Food in Laos is more distinctive than you might expect. Freshness is very important with everything prepared from scratch. Dishes are based on balance between sweet, sour, cooked, fresh, mild, bitter, salty and spicy. Herbs including galangal (similar to ginger) and lemongrass are commonly used.
Start early with a tour or the market where small, covered walkways are lined with baskets of chillis, fruits, vegetables and big drums of rice.
Ingredients purchased you head off to Tamarind Gardens Lakeside Cooking School, a beautiful place to cook surrounded by lotus ponds and gardens.
I cooked a selection of dishes including:
Sticky rice. As the name suggests this rice sticks together making it easy to mould into a ball with your hands. You can then squash the ball so its a spoon-like shape and using your thumb, scoop up other dishes into the rice.
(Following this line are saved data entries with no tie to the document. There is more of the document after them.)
/-- FIN_ZERO zeroes every secret, sets DONE, clears ABORTP and goes to IDLE; OUTBUF and all else stay (R171). -/
def Obligations.FinishZeroesEverySecret : Prop :=
  ∀ s : State, ∃ t, exec .stateFinZero s = .next t ∧
    t = { s with
      pd := zero64, sd := zero64, block := zero32, prev := zero32, cw := zeroW
      blkCnt := 0, rndCnt := 0, stride := 0, amt := 0, remain := 0, iter := 0
      pwLen := 0, saltLen := 0, done := true, abortP := false, st := .idle, mem := t.mem } ∧
    (∀ i < s.params.pwMax, memRead t.mem (0x1000 + i) = 0) ∧ (∀ i < s.params.saltMax, memRead t.mem (0x2000 + i) = 0) ∧
    (∀ x, (x < 0x1000 ∨ 0x3000 ≤ x) → memRead t.mem x = memRead s.mem x)

/-! ### The error path -/

/-- ERR_SCLR and ERR_BCLR send the two clears and go on whatever the answer's error bit says; with a full slot or without an
answer they wait (R194, R195). -/
def Obligations.ErrorPathClearsBothEngines : Prop :=
  ∀ s : State,
    (s.outstanding = false → s.sReq = [] →
      exec .stateErrSclr s = .next { s with sReq := [.header 0x4 0 0 true], outstanding := true }) ∧
    (s.outstanding = false → s.sReq ≠ [] → exec .stateErrSclr s = .next s) ∧
    (∀ e d, s.outstanding = true → s.sRsp = some { err := e, data := d } →
      exec .stateErrSclr s = .next { s with sRsp := none, outstanding := false, st := .errBclr }) ∧
    (s.outstanding = true → s.sRsp = none → exec .stateErrSclr s = .next s) ∧
    (s.outstanding = false → s.bReq = none →
      exec .stateErrBclr s =
        .next { s with bReq := some { op := 0x5, a := zero64, k := zero64, w := zeroW }, outstanding := true }) ∧
    (s.outstanding = false → s.bReq ≠ none → exec .stateErrBclr s = .next s) ∧
    (∀ e w, s.outstanding = true → s.bRsp = some { err := e, w := w } →
      exec .stateErrBclr s = .next { s with bRsp := none, outstanding := false, st := .errZero }) ∧
    (s.outstanding = true → s.bRsp = none → exec .stateErrBclr s = .next s)

/-- ERR_ZERO zeroes every secret and OUTBUF, sets ERR, clears ABORTP and goes to IDLE; all else stays (R196). -/
def Obligations.ErrorZeroesEverything : Prop :=
  ∀ s : State, ∃ t, exec .stateErrZero s = .next t ∧
    t = { s with
      pd := zero64, sd := zero64, block := zero32, prev := zero32, cw := zeroW
      blkCnt := 0, rndCnt := 0, stride := 0, amt := 0, remain := 0, iter := 0
      pwLen := 0, saltLen := 0, err := true, abortP := false, st := .idle, mem := t.mem } ∧
    (∀ x, IsBufferByte s.params x → memRead t.mem x = 0) ∧
    (∀ x, ¬IsBufferByte s.params x → memRead t.mem x = memRead s.mem x)

/-- No nesting (R193): from the error path a step leads on the path or to IDLE, and ERRCODE keeps the first cause. -/
def Obligations.FirstErrorIsTheOneRecorded : Prop :=
  ∀ s t : State, SeqState.onErrorPath s.st = true → step s = .next t → s.takeEvent.1 ≠ .rst →
    t.errCode = s.errCode ∧ (SeqState.onErrorPath t.st = true ∨ t.st = .idle)

/-- The error path is three visits, whatever the two clears' error bits and whether an abort is pending: it ends in IDLE with
ERR, the recorded code kept, nothing secret left, and each engine that answered without an error cleared. -/
def Obligations.ErrorPathEndsTheRun : Prop :=
  ∀ (s : State) (rest : List Event) (e1 e2 : Bool), s.st = .errSclr → s.outstanding = false → PortsEmpty s →
    s.agenda = [.seq, .acceptS, .answerS e1, .seq, .seq, .acceptB, .answerB e2, .seq, .seq] ++ rest →
    ∃ t, Host.Core.run Sys2Proof.core 9 s = .next t ∧ t.st = .idle ∧ t.err = true ∧ t.done = s.done ∧
      t.errCode = s.errCode ∧ t.abortP = false ∧ WorkZero t ∧ InputsZero t ∧ OutZero t ∧ t.agenda = rest ∧
      (e1 = false → t.mu = .cleared) ∧ (e2 = false → t.sigma = .cleared)

/-- The report is sticky (R192): CMDERR and WERR fall only by the host's W1C; ERR by W1C or START; DONE by W1C, START or
ZEROIZE; ERRCODE, once the block is idle, changes only by START. -/
def Obligations.ReportIsSticky : Prop :=
  ∀ s t : State, step s = .next t → s.takeEvent.1 ≠ .rst →
    let hostWrites := fun (off : Nat) (p : Word → Prop) =>
      ∃ a, s.takeEvent.1 = .host a ∧ a.write = true ∧ a.addr = s.params.base + off ∧ p a.wdata
    (s.cmdErr = true → t.cmdErr = true ∨ hostWrites 0x00C fun v => v.getLsbD 3 = true) ∧
    (s.wErr = true → t.wErr = true ∨ hostWrites 0x00C fun v => v.getLsbD 4 = true) ∧
    (s.err = true → t.err = true ∨ (hostWrites 0x00C fun v => v.getLsbD 2 = true) ∨ hostWrites 0x010 fun v => v = 1) ∧
    (s.done = true →
      t.done = true ∨ (hostWrites 0x00C fun v => v.getLsbD 1 = true) ∨ hostWrites 0x010 fun v => v = 1 ∨ v = 3) ∧
    (s.st = .idle → t.errCode = s.errCode ∨ hostWrites 0x010 fun v => v = 1)

/-! ### The ports and the collaborators -/

/-- Without an answer the sequencer is stuck, not faulted (R109): only an answer or the reset leaves the state; an ABORT in
that time is never taken. -/
def Obligations.StuckWithoutAnAnswer : Prop :=
  ∀ s t : State, s.outstanding = true → s.st.port ≠ .none → s.sRsp = none → s.bRsp = none → step s = .next t →
    s.takeEvent.1 ≠ .rst → (∀ e, s.takeEvent.1 ≠ .answerS e) → (∀ e, s.takeEvent.1 ≠ .answerB e) →
    t.st = s.st ∧ t.outstanding = true ∧ t.sRsp = none ∧ t.bRsp = none ∧ t.errCode = s.errCode

/-- The SHA-512 engine's contract (R106), for a request of the current visit: the context each operation leaves, and the
digest SHA_FINAL answers; an error answer carries err = 1 (R108). The block's own registers do not change. -/
def Obligations.ShaEngineKeepsItsContract : Prop :=
  ∀ s : State, s.outstanding = true → s.st.port = .portS → s.sRsp = none →
    (s.errDraw = false →
      (∃ d, exec .shaInit s =
        .next { s with sAcc := [], mu := .ctx [], sRsp := some { err := false, data := d }, drawn := s.drawn + 1 }) ∧
      (∀ m p, s.mu = .ctx m → ∃ d, exec (.shaUpdate p) s =
        .next { s with sAcc := [], mu := .ctx (m ++ p), sRsp := some { err := false, data := d }, drawn := s.drawn + 1 }) ∧
      (∀ m, s.mu = .ctx m → s.params.sha = .fips → ∃ mu', exec .shaFinal s =
        .next { s with sAcc := [], mu := mu', sRsp := some { err := false, data := sha512 m }, drawn := s.drawn + 1 }) ∧
      (∃ d, exec .shaClear s =
        .next { s with sAcc := [], mu := .cleared, sRsp := some { err := false, data := d }, drawn := s.drawn + 1 })) ∧
    (s.errDraw = true →
      ∀ p, ∀ i ∈ [Instr.shaInit, .shaUpdate p, .shaFinal, .shaClear], ∃ mu' d, exec i s =
        .next { s with sAcc := [], mu := mu', sRsp := some { err := true, data := d }, drawn := s.drawn + 1 })

/-- The Blowfish-family engine's contract (R107), for a request of the current visit: the state each operation leaves and
the words BF_ENCRYPT answers, for the four functions of the instance; an error answer carries err = 1 (R108). -/
def Obligations.BlowfishEngineKeepsItsContract : Prop :=
  ∀ s : State, s.outstanding = true → s.st.port = .portB → s.bRsp = none →
    (s.errDraw = false →
      (∃ w, exec .bfInit s =
        .next { s with
          bAcc := none, sigma := .st (bfInitOf s.params), bRsp := some { err := false, w := w }, drawn := s.drawn + 1 }) ∧
      (∀ c a k, s.sigma = .st c → ∃ w, exec (.bfExpand a k) s =
        .next { s with
          bAcc := none, sigma := .st (bfExpandOf s.params c a k), bRsp := some { err := false, w := w }
          drawn := s.drawn + 1 }) ∧
      (∀ c a, s.sigma = .st c → ∃ w, exec (.bfExpand0 a) s =
        .next { s with
          bAcc := none, sigma := .st (bfExpand0Of s.params c a), bRsp := some { err := false, w := w }
          drawn := s.drawn + 1 }) ∧
      (∀ c w, s.sigma = .st c → exec (.bfEncrypt w) s =
        .next { s with
          bAcc := none, bRsp := some { err := false, w := bfEncryptOf s.params c w }, drawn := s.drawn + 1 }) ∧
      (∃ w, exec .bfClear s =
        .next { s with bAcc := none, sigma := .cleared, bRsp := some { err := false, w := w }, drawn := s.drawn + 1 })) ∧
    (s.errDraw = true →
      ∀ a k w, ∀ i ∈ [Instr.bfInit, .bfExpand a k, .bfExpand0 a, .bfEncrypt w, .bfClear], ∃ sigma' w', exec i s =
        .next { s with bAcc := none, sigma := sigma', bRsp := some { err := true, w := w' }, drawn := s.drawn + 1 })

/-- An engine whose context is CLEARED still answers, without an error where none is drawn: what it answers and what its
context becomes are free values, about which this says nothing. The spec states no such result (R106, R107), and the block
never sends such a request (the model's choice, log entry 10). -/
def Obligations.ClearedEnginesStillAnswer : Prop :=
  (∀ (s : State) (p : List Byte), s.outstanding = true → s.st.port = .portS → s.sRsp = none → s.errDraw = false →
    s.mu = .cleared →
    ∀ i ∈ [Instr.shaUpdate p, .shaFinal], ∃ mu' d, exec i s =
      .next { s with sAcc := [], mu := mu', sRsp := some { err := false, data := d }, drawn := s.drawn + 1 }) ∧
  (∀ (s : State) (a k : Bytes64), s.outstanding = true → s.st.port = .portB → s.bRsp = none → s.errDraw = false →
    s.sigma = .cleared →
    ∀ i ∈ [Instr.bfExpand a k, .bfExpand0 a], ∃ sigma' w', exec i s =
      .next { s with bAcc := none, sigma := sigma', bRsp := some { err := false, w := w' }, drawn := s.drawn + 1 }) ∧
  (∀ (s : State) (w : Words8), s.outstanding = true → s.st.port = .portB → s.bRsp = none → s.errDraw = false →
    s.sigma = .cleared →
    ∃ w', exec (.bfEncrypt w) s =
      .next { s with bAcc := none, bRsp := some { err := false, w := w' }, drawn := s.drawn + 1 })

/-- A response offered while the block's ready output is 0 is not taken and changes nothing in the block, and the two ready
outputs are 1 only while a request of their port is outstanding (R105). -/
def Obligations.AnswersAreTakenOnlyWhenAwaited : Prop :=
  (∀ s : State, (s.sRspReady = true → s.outstanding = true ∧ s.st.port = .portS) ∧
    (s.bRspReady = true → s.outstanding = true ∧ s.st.port = .portB)) ∧
  (∀ (s : State) (p : List Byte), s.sRspReady = false →
    ∀ i ∈ [Instr.shaInit, .shaUpdate p, .shaFinal, .shaClear], ∃ mu',
      exec i s = .next { s with sAcc := [], mu := mu', drawn := s.drawn + 1 }) ∧
  (∀ (s : State) (a k : Bytes64) (w : Words8), s.bRspReady = false →
    ∀ i ∈ [Instr.bfInit, .bfExpand a k, .bfExpand0 a, .bfEncrypt w, .bfClear], ∃ sigma',
      exec i s = .next { s with bAcc := none, sigma := sigma', drawn := s.drawn + 1 })

/-- Every signal of the two request channels is 0 between requests (`b_req_op` by T4.14 of spec/95_test_vectors.md), and the
operand signals are 0 in every request for the operands its opcode does not use (spec/41_sequencer_and_ports.md section 5).
That `s_req_last` is low between requests, which the first clause says too, is the model's choice (log entry 19). -/
def Obligations.UnusedPortSignalsAreZero : Prop :=
  (∀ s : State, s.sReq = [] → s.sReqValid = false ∧ s.sReqSignals = .header 0 0 0 false) ∧
  (∀ s : State, s.bReq = none → s.bReqValid = false ∧ s.bReqSignals.op = 0 ∧ s.bReqA = 0 ∧ s.bReqK = 0 ∧ s.bReqW = 0) ∧
  (∀ i beats, encode i = .portS beats → ∃ op len last rest, beats = .header op len 0 last :: rest) ∧
  (∀ (i : Instr) (q : BReq) (s : State), encode i = .portB q → s.bReq = some q →
    (q.op ≠ 0x2 → q.op ≠ 0x3 → s.bReqA = 0) ∧ (q.op ≠ 0x2 → s.bReqK = 0) ∧ (q.op ≠ 0x4 → s.bReqW = 0))

/-! ### What every step keeps -/

/-- Every step keeps the memory's canonical form and lists no byte outside the three buffers (spec/10_state.md R26). -/
def Obligations.StepKeepsTheMemoryCanonical : Prop :=
  ∀ s t : State, MemoryInv s → step s = .next t → MemoryInv t

/-- Every step keeps the port discipline: at most one request outstanding over both ports, the one the current state issues
(R21, R105). -/
def Obligations.StepKeepsThePortDiscipline : Prop :=
  ∀ s t : State, PortInv s → step s = .next t → PortInv t

/-- Every step keeps the counters in the ranges of R22, R124, R125 and R168. -/
def Obligations.StepKeepsTheCounterRanges : Prop :=
  ∀ s t : State, CountersInv s → step s = .next t → CountersInv t

/-- Every step keeps the report's rules: never DONE and ERR both, ERRCODE with legal codes and zero reserved bits (R16, R66,
R187). -/
def Obligations.StepKeepsTheReportRules : Prop :=
  ∀ s t : State, ReportInv s → step s = .next t → ReportInv t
Laap (also spelt Larb or Lahp) is a meat based salad flavoured with lime, garlic, fish sauce, mint leaves, spring onion and ground toasted rice. It’s known as the unofficial national dish of Laos so this is a must try. I cooked with buffalo but laap can also be made from chicken, pork or beef. You might also find fish, vegetarian and raw meat options. Laap is always eaten with a side of khao niaow.
Fish steamed in banana leaves
Oua Si Khai
Stuffed lemongrass, I cooked a version with chicken but you can use different meat or vegetable fillings. This was probably the most challenging dish. You make a ‘basket’ from the lemon glass by cutting very fine sections, making sure not to cut too thinly so it was weak. Once the ‘basket’ was made the chicken needed to be stuffed which was tricky because it kept falling out.
Purple sticky rice with coconut sauce. Serve with fresh fruits. Mine featured Mangosteen and Mango.